Dove sono le «fonderie»Oltre a Microsoft, la Intel Foundry può già contare su decine di clienti. Tra Synopsys, Cadence, Siemens e Ansys per citarne alcuni. E su un accordo, con pagamento anticipato, pari a 15 miliardi di dollari per la il 18 A. Oltre a poter contare sulla lunga esperienza di sviluppo di chip e dunque alla qualità raggiunta in particolare nelle tecniche di packaging, l’ecosistema di produzione che vuole costruire Intel, nella sua «fonderia», ha due parole d’ordine: resiliente e sostenibile. Per comprendere la prima bisogna guardare una mappa dei continenti: ad oggi l’80 per cento della produzione di chip è spostato in Asia. Nonostante il silicio sia il secondo elemento più diffuso al mondo, le «fabbriche» di semiconduttori sono concentrate in una sola parte. L’obiettivo di Intel è riequilibrare la situazione, con il 50 per cento dei suoi impianti posizionati negli Stati Uniti e in Europa. Di modo da evitare crisi come quella avvenuta durante la pandemia o pressioni geopolitiche che possano compromettere il flusso di produzione.
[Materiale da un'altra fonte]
-- ==== Sys2Proof/Machine/RegMap.lean ====
section
/-!
DEFINITION. The register map: every register of every block, as the spec's register tables give them. One
row is one register or array of registers: its name, its offset within its block, whether it is a 64-bit pair, the
(count, stride) of each array index, and its fields (name, low bit, width, access type, reset value). The tables
stand in the rules named beside each row.
-/

namespace Sys2Proof.Machine

/-- Registers of the GLB block. -/
def rowsGlb : List RegRow := [
  ⟨"IDENT", 0x0, false, [], [⟨"MEMBER", 0, 4, .ro, 0⟩, ⟨"STEPPING", 8, 8, .ro, 1⟩,
    ⟨"FAMILY", 16, 16, .ro, 0x7c20⟩]⟩,  -- R41
  ⟨"SERIAL", 0x8, true, [], [⟨"SERIAL", 0, 64, .ro, 0⟩]⟩,  -- R41
  ⟨"MODE", 0x10, false, [], [⟨"MODE", 0, 3, .ro, 0⟩, ⟨"PREV_MODE", 4, 3, .ro, 0⟩, ⟨"PROFILE", 8, 3, .ro, 0⟩,
    ⟨"PROFILE_SRC", 11, 1, .ro, 0⟩]⟩,  -- R41
  ⟨"UPDATE", 0x20, false, [], [⟨"MASK", 0, 18, .wo, 0⟩, ⟨"TIMED", 24, 1, .wo, 0⟩, ⟨"CANCEL", 28, 1, .wo, 0⟩]⟩,  -- R41
  ⟨"UPDATE_STAT", 0x24, false, [], [⟨"ARMED", 0, 1, .ro, 0⟩, ⟨"LATE", 1, 1, .w1c, 0⟩,
    ⟨"REJECTED", 2, 1, .w1c, 0⟩]⟩,  -- R41
  ⟨"UPDATE_AT", 0x28, true, [], [⟨"AT", 0, 64, .rw, 0⟩]⟩,  -- R41
  ⟨"UPDATE_DONE", 0x30, false, [], [⟨"DONE", 0, 18, .ro, 0x3ffff⟩]⟩,  -- R41
  ⟨"UPDATE_MISS", 0x34, false, [], [⟨"MISS", 0, 18, .w1c, 0⟩]⟩,  -- R41
  ⟨"SHADOW_DIRTY", 0x38, false, [], [⟨"DIRTY", 0, 18, .ro, 0⟩]⟩,  -- R41
  ⟨"UPDATE_APPLIED_AT", 0x40, true, [], [⟨"APPLIED_AT", 0, 64, .ro, 0⟩]⟩,  -- R41
  ⟨"UNLOCK", 0x50, false, [], [⟨"KEY", 0, 32, .wo, 0⟩]⟩,  -- R41
  ⟨"GUARD_STAT", 0x54, false, [], [⟨"HOST_OPEN", 0, 1, .ro, 0⟩, ⟨"APEX_OPEN", 1, 1, .ro, 0⟩,
    ⟨"BAD_KEYS", 8, 8, .cts, 0⟩]⟩,  -- R41
  ⟨"ACCESS_ERR", 0x60, false, [], [⟨"VALID", 0, 1, .w1c, 0⟩, ⟨"OVF", 1, 1, .w1c, 0⟩, ⟨"CAUSE", 2, 3, .ro, 0⟩,
    ⟨"WRITE", 5, 1, .ro, 0⟩, ⟨"REQUESTER", 6, 2, .ro, 0⟩, ⟨"BYTE_EN", 8, 4, .ro, 0⟩]⟩,  -- R41
  ⟨"ACCESS_ERR_ADDR", 0x64, false, [], [⟨"OFFSET", 0, 26, .ro, 0⟩, ⟨"BAR", 28, 2, .ro, 0⟩]⟩,  -- R41
  ⟨"ACCESS_ERR_COUNT", 0x68, false, [], [⟨"COUNT", 0, 32, .cts, 0⟩]⟩,  -- R41
  ⟨"SCRATCH", 0x80, false, [(4, 0x4)], [⟨"DATA", 0, 32, .rw, 0⟩]⟩ ]  -- R41

/-- Registers of the ICL block. -/
def rowsIcl : List RegRow := [
  ⟨"SRC_CFG", 0x0, false, [(512, 0x4)], [⟨"MASK", 0, 16, .rw, 0⟩, ⟨"ENABLE", 16, 1, .rw, 1⟩,
    ⟨"KIND", 17, 1, .ro, 0⟩]⟩,  -- R316
  ⟨"PEND", 0x1000, false, [(32, 0x4)], [⟨"PEND", 0, 16, .w1c, 0⟩]⟩,  -- R316
  ⟨"GRP_STAT", 0x1100, false, [(32, 0x4)], [⟨"STATE", 0, 2, .ro, 0⟩, ⟨"OWNER", 4, 4, .ro, 0⟩,
    ⟨"OFFER_SET", 16, 16, .ro, 0⟩]⟩,  -- R316
  ⟨"CLAIM", 0x1200, false, [(16, 0x4)], [⟨"GROUP", 0, 10, .ro, 0x3ff⟩, ⟨"ZERO", 10, 22, .ro, 0⟩]⟩,  -- R316
  ⟨"DONE", 0x1240, false, [(16, 0x4)], [⟨"GROUP", 0, 5, .wo, 0⟩]⟩,  -- R316
  ⟨"OFFER", 0x1280, false, [(16, 0x4)], [⟨"GROUPS", 0, 32, .ro, 0⟩]⟩,  -- R316
  ⟨"ONLINE", 0x1300, false, [], [⟨"HOST", 0, 15, .rw, 0⟩, ⟨"APEX", 15, 1, .rw, 1⟩]⟩,  -- R316
  ⟨"STAT", 0x1304, false, [], [⟨"ONLINE", 0, 16, .ro, 0x8000⟩, ⟨"RETAINED", 16, 1, .ro, 0⟩,
    ⟨"DONE_BAD", 17, 1, .w1c, 0⟩]⟩,  -- R316
  ⟨"SPURIOUS", 0x1308, false, [], [⟨"COUNT", 0, 32, .cts, 0⟩]⟩,  -- R316
  ⟨"DONE_BAD", 0x130c, false, [], [⟨"COUNT", 0, 32, .cts, 0⟩]⟩,  -- R316
  ⟨"SWSET", 0x1310, false, [], [⟨"SOURCE", 0, 9, .wo, 0⟩]⟩ ]  -- R316

/-- Registers of the FCL block. -/
def rowsFcl : List RegRow := [
  ⟨"SRC_CFG", 0x0, false, [(128, 0x8)], [⟨"SEV", 0, 2, .gd, 0⟩, ⟨"METHOD", 2, 1, .gd, 0⟩,
    ⟨"REACT", 4, 2, .gd, 0⟩, ⟨"N_M1", 8, 4, .gd, 0⟩]⟩,  -- R335
  ⟨"SRC_W", 0x4, false, [(128, 0x8)], [⟨"W", 0, 32, .gd, 0x186a00⟩]⟩,  -- R335
  ⟨"GRACE", 0x400, false, [], [⟨"US", 0, 24, .gd, 0x2710⟩]⟩,  -- R335
  ⟨"ACK", 0x404, false, [], [⟨"SEQ", 0, 16, .wo, 0⟩]⟩,  -- R335
  ⟨"STAT", 0x408, false, [], [⟨"CAPMODE", 0, 1, .ro, 0⟩, ⟨"GRACE_RUN", 1, 1, .ro, 0⟩,
    ⟨"ACK_REJ", 2, 1, .w1c, 0⟩, ⟨"INJ_SEEN", 3, 1, .w1c, 0⟩, ⟨"ERR_SEQ", 16, 16, .ro, 0⟩]⟩,  -- R335
  ⟨"GRACE_LEFT", 0x40c, false, [], [⟨"US", 0, 24, .ro, 0⟩]⟩,  -- R335
  ⟨"ESC", 0x410, false, [], [⟨"LATCHED", 0, 1, .ro, 0⟩, ⟨"KIND", 1, 2, .ro, 0⟩, ⟨"SOURCE", 8, 7, .ro, 0⟩,
    ⟨"INJECTED", 15, 1, .ro, 0⟩, ⟨"AGAIN", 16, 8, .cts, 0⟩, ⟨"CLEAR", 24, 1, .wo, 0⟩,
    ⟨"REFUSED", 25, 1, .w1c, 0⟩]⟩,  -- R335
  ⟨"ESC_AT", 0x418, true, [], [⟨"ESC_AT", 0, 64, .ro, 0⟩]⟩,  -- R335
  ⟨"ALIVE", 0x420, false, [], [⟨"FREQ", 0, 14, .rw, 0x3e8⟩, ⟨"LEVEL", 16, 1, .ro, 0⟩, ⟨"FROZEN", 17, 1, .ro, 0⟩]⟩,  -- R335
  ⟨"INJECT", 0x424, false, [], [⟨"SOURCE", 0, 7, .gd, 0⟩, ⟨"RAIL", 8, 1, .gd, 0⟩]⟩,  -- R335
  ⟨"INJ_CFG", 0x428, false, [], [⟨"REACT", 0, 1, .gd, 0⟩]⟩,  -- R335
  ⟨"ACTIVE", 0x430, false, [(4, 0x4)], [⟨"ACTIVE", 0, 32, .ro, 0⟩]⟩,  -- R335
  ⟨"RAIL", 0x440, false, [(4, 0x4)], [⟨"RAIL", 0, 32, .ro, 0⟩]⟩,  -- R335
  ⟨"STICKY", 0x450, false, [(4, 0x4)], [⟨"STICKY", 0, 32, .w1c, 0⟩]⟩,  -- R335
  ⟨"FPARK", 0x460, false, [], [⟨"FPARK", 0, 16, .w1c, 0⟩]⟩,  -- R335
  ⟨"HIST_COUNT", 0x470, false, [], [⟨"COUNT", 0, 32, .ct, 0⟩]⟩,  -- R335
  ⟨"SHADOW", 0x474, false, [], [⟨"SHADOW", 0, 21, .ro, 0⟩]⟩,  -- R335
  ⟨"HIST", 0x800, false, [(16, 0x10)], [⟨"SOURCE", 0, 7, .ro, 0⟩, ⟨"SEV", 8, 2, .ro, 0⟩,
    ⟨"INJECTED", 12, 1, .ro, 0⟩, ⟨"RAIL", 13, 1, .ro, 0⟩, ⟨"CONSEQUENTIAL", 14, 1, .ro, 0⟩,
    ⟨"COUNTED", 15, 1, .ro, 0⟩, ⟨"SEQ", 16, 16, .ro, 0⟩]⟩,  -- R335
  ⟨"HIST_AT", 0x808, true, [(16, 0x10)], [⟨"AT", 0, 64, .ro, 0⟩]⟩ ]  -- R335

/-- Registers of the THM block. -/
def rowsThm : List RegRow := [
  ⟨"TEMP", 0x0, false, [], [⟨"CODE", 0, 12, .ro, 0⟩, ⟨"VALID", 12, 1, .ro, 0⟩, ⟨"DIODE", 13, 2, .ro, 0⟩]⟩,  -- R349
  ⟨"TEMP_AT", 0x8, true, [], [⟨"AT", 0, 64, .ro, 0⟩]⟩,  -- R349
  ⟨"LEVEL", 0x10, false, [], [⟨"WARN", 0, 1, .ro, 0⟩, ⟨"THROTTLE", 1, 1, .ro, 0⟩, ⟨"SHUTDOWN", 2, 1, .ro, 0⟩,
    ⟨"SENS_FROZEN", 3, 1, .ro, 0⟩]⟩,  -- R349
  ⟨"FACTOR", 0x14, false, [], [⟨"F", 0, 9, .ro, 0x100⟩]⟩,  -- R349
  ⟨"WARN_CFG", 0x20, false, [], [⟨"SET", 0, 12, .gd, 0x320⟩, ⟨"CLR", 16, 12, .gd, 0x2f8⟩]⟩,  -- R349
  ⟨"THR_CFG", 0x24, false, [], [⟨"SET", 0, 12, .gd, 0x348⟩, ⟨"CLR", 16, 12, .gd, 0x320⟩]⟩,  -- R349
  ⟨"FAILSAFE", 0x28, false, [], [⟨"F", 0, 9, .gd, 0x40⟩]⟩,  -- R349
  ⟨"DRAIN", 0x2c, false, [], [⟨"US", 0, 18, .gd, 0x4e20⟩]⟩,  -- R349
  ⟨"BUDGET", 0x30, false, [], [⟨"MW", 0, 16, .gd, 0x3a98⟩]⟩,  -- R349
  ⟨"P_BASE", 0x34, false, [], [⟨"MW", 0, 16, .rw, 0x2008⟩]⟩,  -- R349
  ⟨"CH_STATIC", 0x38, false, [], [⟨"UW", 0, 16, .rw, 0x1f4⟩]⟩,  -- R349
  ⟨"E_TOGGLE", 0x3c, false, [], [⟨"FJ", 0, 32, .rw, 0x6d60⟩]⟩,  -- R349
  ⟨"ALPHA", 0x40, false, [], [⟨"ALPHA", 0, 9, .rw, 0x80⟩]⟩,  -- R349
  ⟨"PMU_COST", 0x44, false, [], [⟨"UW", 0, 16, .rw, 0x7d0⟩]⟩,  -- R349
  ⟨"P_COMMIT", 0x50, false, [], [⟨"P_COMMIT", 0, 32, .ro, 0⟩]⟩,  -- R349
  ⟨"P_EST", 0x54, false, [], [⟨"P_EST", 0, 32, .ro, 0x7d1f40⟩]⟩,  -- R349
  ⟨"CREDIT", 0x58, false, [], [⟨"CREDIT", 0, 32, .ro, 0x67c280⟩]⟩,  -- R349
  ⟨"STAT", 0x60, false, [], [⟨"OPEN", 0, 1, .ro, 0⟩, ⟨"SHORT", 1, 1, .ro, 0⟩, ⟨"SLEW", 2, 1, .ro, 0⟩,
    ⟨"STUCK", 3, 1, .ro, 0⟩, ⟨"OVER_BUDGET", 4, 1, .w1c, 0⟩, ⟨"CFG_BAD", 5, 1, .w1c, 0⟩,
    ⟨"SOLE", 6, 1, .w1c, 0⟩, ⟨"UNFREEZE_REJ", 7, 1, .w1c, 0⟩]⟩,  -- R349
  ⟨"CTRL", 0x64, false, [], [⟨"UNFREEZE", 0, 1, .wo, 0⟩]⟩,  -- R349
  ⟨"SHUT_AT", 0x68, true, [], [⟨"SHUT_AT", 0, 64, .ro, 0⟩]⟩ ]  -- R349

/-- Registers of the AXS block. -/
def rowsAxs : List RegRow := [
  ⟨"NOW", 0x0, true, [], [⟨"NOW", 0, 64, .ro, 0⟩]⟩,  -- R128
  ⟨"STAT", 0x8, false, [], [⟨"LOCKED", 0, 1, .ro, 0⟩, ⟨"RECAL_DONE", 1, 1, .w1c, 0⟩]⟩,  -- R128
  ⟨"CTRL", 0xc, false, [], [⟨"RECAL", 0, 1, .hc, 0⟩]⟩,  -- R128
  ⟨"REPLICA_UNSYNC", 0x10, false, [], [⟨"ISLAND", 0, 18, .ro, 0⟩]⟩,  -- R128
  ⟨"REPLICA_CNTERR", 0x14, false, [], [⟨"ISLAND", 0, 18, .ro, 0⟩]⟩,  -- R128
  ⟨"SYNC_CFG", 0x20, false, [], [⟨"OUT_MODE", 0, 2, .rw, 0⟩, ⟨"ARM", 4, 1, .hc, 0⟩]⟩,  -- R128
  ⟨"SYNC_FIRE", 0x24, false, [], [⟨"FIRE", 0, 1, .wo, 0⟩]⟩,  -- R128
  ⟨"SYNC_DESKEW", 0x28, false, [], [⟨"D", 0, 16, .rw, 0⟩]⟩,  -- R128
  ⟨"SYNC_LAST", 0x30, true, [], [⟨"E_AT", 0, 64, .ro, 0⟩]⟩,  -- R128
  ⟨"EPOCH_COUNT", 0x38, false, [], [⟨"COUNT", 0, 32, .ct, 0⟩]⟩,  -- R128
  ⟨"EPOCH_IGNORED", 0x3c, false, [], [⟨"COUNT", 0, 32, .ct, 0⟩]⟩,  -- R128
  ⟨"REPLICA_OFS", 0x100, false, [(18, 0x4)], [⟨"OFS", 0, 16, .ro, 0⟩]⟩ ]  -- R128

/-- Registers of the APX block, part 0. -/
def rowsApx0 : List RegRow := [
  ⟨"CMD", 0x0, false, [(2, 0x100)], [⟨"OPCODE", 0, 8, .rw, 0⟩, ⟨"SEQ", 8, 8, .rw, 0⟩]⟩,  -- R82
  ⟨"ARG", 0x4, false, [(2, 0x100), (4, 0x4)], [⟨"ARG", 0, 32, .rw, 0⟩]⟩,  -- R82
  ⟨"DOORBELL", 0x18, false, [(2, 0x100)], [⟨"GO", 0, 1, .hc, 0⟩]⟩,  -- R82
  ⟨"RESP", 0x1c, false, [(2, 0x100)], [⟨"STATUS", 0, 8, .ro, 0⟩, ⟨"SEQ", 8, 8, .ro, 0⟩,
    ⟨"FINAL", 16, 1, .ro, 0⟩, ⟨"ABANDONED", 17, 1, .ro, 0⟩]⟩,  -- R82
  ⟨"RESP_DATA", 0x20, false, [(2, 0x100), (2, 0x4)], [⟨"DATA", 0, 32, .ro, 0⟩]⟩,  -- R82
  ⟨"CMD_REJECT_COUNT", 0x30, false, [], [⟨"COUNT", 0, 32, .cts, 0⟩]⟩,  -- R82
  ⟨"BOOT_STAT", 0x40, false, [], [⟨"FW_SLOT", 0, 1, .ro, 0⟩, ⟨"FW_RESULT", 1, 2, .ro, 0⟩,
    ⟨"PROF_RESULT", 3, 3, .ro, 0⟩, ⟨"CAL_RESULT", 6, 2, .ro, 0⟩, ⟨"AUTORUN", 8, 1, .ro, 0⟩,
    ⟨"CAPMODE", 9, 1, .ro, 0⟩, ⟨"CAPMODE_DIFFERS", 10, 1, .ro, 0⟩, ⟨"HOST_LOCK", 11, 1, .ro, 0⟩]⟩,  -- R82
  ⟨"BOOT_TIME", 0x44, false, [], [⟨"US", 0, 32, .ro, 0⟩]⟩,  -- R82
  ⟨"SAFE_CAUSE", 0x48, false, [], [⟨"FAULT", 0, 1, .ro, 0⟩, ⟨"SHUTDOWN", 1, 1, .ro, 0⟩,
    ⟨"COMMAND", 2, 1, .ro, 0⟩, ⟨"NO_FIRMWARE", 3, 1, .ro, 0⟩, ⟨"CMD_CAUSE", 8, 8, .ro, 0⟩]⟩,  -- R82
  ⟨"DOZE_CFG", 0x50, false, [], [⟨"WAKE_THERM", 0, 1, .rw, 1⟩, ⟨"WAKE_SYNC", 1, 1, .rw, 0⟩]⟩,  -- R82
  ⟨"FW_VERSION", 0x400, false, [], [⟨"VERSION", 0, 32, .ro, 0⟩]⟩,  -- R426
  ⟨"FW_SVN", 0x404, false, [], [⟨"SVN", 0, 7, .ro, 0⟩, ⟨"ROLLBACK", 8, 7, .ro, 0⟩]⟩,  -- R426
  ⟨"FW_SLOTSTAT", 0x408, false, [], [⟨"A", 0, 4, .ro, 0⟩, ⟨"B", 4, 4, .ro, 0⟩, ⟨"VERIFIES", 8, 2, .ro, 0⟩]⟩,  -- R426
  ⟨"KEY_STAT", 0x40c, false, [], [⟨"PROGRAMMED", 0, 4, .ro, 1⟩, ⟨"RESULT", 4, 3, .ro, 0⟩]⟩,  -- R426
  ⟨"KEY_HASH", 0x410, false, [(12, 0x4)], [⟨"HASH", 0, 32, .gd, 0⟩]⟩,  -- R426
  ⟨"KEY_ENROL", 0x440, false, [], [⟨"SLOT", 0, 2, .gd, 0⟩, ⟨"GO", 4, 1, .hc, 0⟩]⟩,  -- R426
  ⟨"LOG_STAT", 0x450, false, [], [⟨"BUFFERED", 0, 10, .ro, 0⟩]⟩,  -- R426
  ⟨"LOG_LOST", 0x454, false, [], [⟨"COUNT", 0, 32, .cts, 0⟩]⟩,  -- R426
  ⟨"LOG_ERASED", 0x458, false, [], [⟨"COUNT", 0, 32, .cts, 0⟩]⟩,  -- R426
  ⟨"LOG_SEQ", 0x45c, false, [], [⟨"SEQ", 0, 32, .ro, 0⟩]⟩,  -- R426
  ⟨"LOG_EXP", 0x460, false, [], [⟨"EN", 0, 1, .rw, 0⟩, ⟨"LOG2N", 1, 5, .rw, 4⟩]⟩,  -- R426
  ⟨"LOG_EXP_ADDR", 0x468, true, [], [⟨"ADDR", 0, 64, .rw, 0⟩]⟩,  -- R426
  ⟨"LOG_EXP_PROD", 0x470, false, [], [⟨"PROD", 0, 32, .ro, 0⟩]⟩,  -- R426
  ⟨"LOT_STAT", 0x480, false, [], [⟨"OPEN", 0, 1, .ro, 0⟩, ⟨"SEALING", 1, 1, .ro, 0⟩]⟩ ]  -- R426

/-- Registers of the APX block, part 1. -/
def rowsApx1 : List RegRow := [
  ⟨"LOT_ID", 0x484, false, [], [⟨"ID", 0, 32, .ro, 0⟩]⟩,  -- R426
  ⟨"LOT_COUNT", 0x488, true, [], [⟨"COUNT", 0, 64, .ro, 0⟩]⟩,  -- R426
  ⟨"SEAL_PROD", 0x490, false, [], [⟨"PROD", 0, 32, .ro, 0⟩]⟩,  -- R426
  ⟨"SEAL_CONS", 0x494, false, [], [⟨"CONS", 0, 32, .rw, 0⟩]⟩,  -- R426
  ⟨"SEAL_SKIPPED", 0x498, false, [], [⟨"COUNT", 0, 32, .cts, 0⟩]⟩,  -- R426
  ⟨"SUPPLY", 0x4c0, false, [(8, 0x4)], [⟨"MV", 0, 16, .ro, 0⟩]⟩,  -- R426
  ⟨"FLOW_CTRL", 0x4e0, false, [], [⟨"STOP", 0, 1, .ro, 0⟩, ⟨"RUNNING", 1, 1, .ro, 0⟩]⟩,  -- R426
  ⟨"DEVKEY", 0x500, false, [(24, 0x4)], [⟨"KEY", 0, 32, .ro, 0⟩]⟩,  -- R426
  ⟨"REPORT", 0x6000, false, [(256, 0x4)], [⟨"DATA", 0, 32, .ro, 0⟩]⟩,  -- R426
  ⟨"SEALWIN", 0x6400, false, [(1024, 0x4)], [⟨"DATA", 0, 32, .ro, 0⟩]⟩,  -- R426
  ⟨"STAGING", 0x8000, false, [(8192, 0x4)], [⟨"DATA", 0, 32, .rw, 0⟩]⟩ ]  -- R426

/-- Registers of the APX block. -/
def rowsApx : List RegRow := rowsApx0 ++ rowsApx1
Se la “fonderia” è in grado di funzionare in ogni parte del mondo, può anche soddisfare i bisogni dei clienti del prossimo futuro, qualunque sia la loro provenienza geografica. Resiliente, per Intel, significa interdipendente. Ad oggi la rete conta fabbriche in Arizona, Ohio, Oregon, New Mexico, Costa Rica, Germania, Israele, Malaysia, Vietnam e Cina. Con un nuovo centro in costruzione in Polonia e diversi nuovi progetti di ampliamento in corso per poter far fronte alle richieste dei futuri clienti della Foundry. In un investimento che vale circa 100 miliardi di dollari. La seconda parola, sostenibile, ha a che fare con l’ambiente. Intel vanta già il 99 per cento dell’energia utilizzata proveniente da fonti rinnovabili. Ma vuole spingere il più possibile in questa direzione, perché è un’esigenza propria dell’azienda – ha sottolineato il Ceo Gelsinger – ed è anche un punto imprescindibile per la prospettiva di crescita esponenziale nei prossimi anni. Un mercato, quello del silicio e dei semiconduttori, che si prevede possa arrivare a valere mille miliardi di dollari entro il 2030.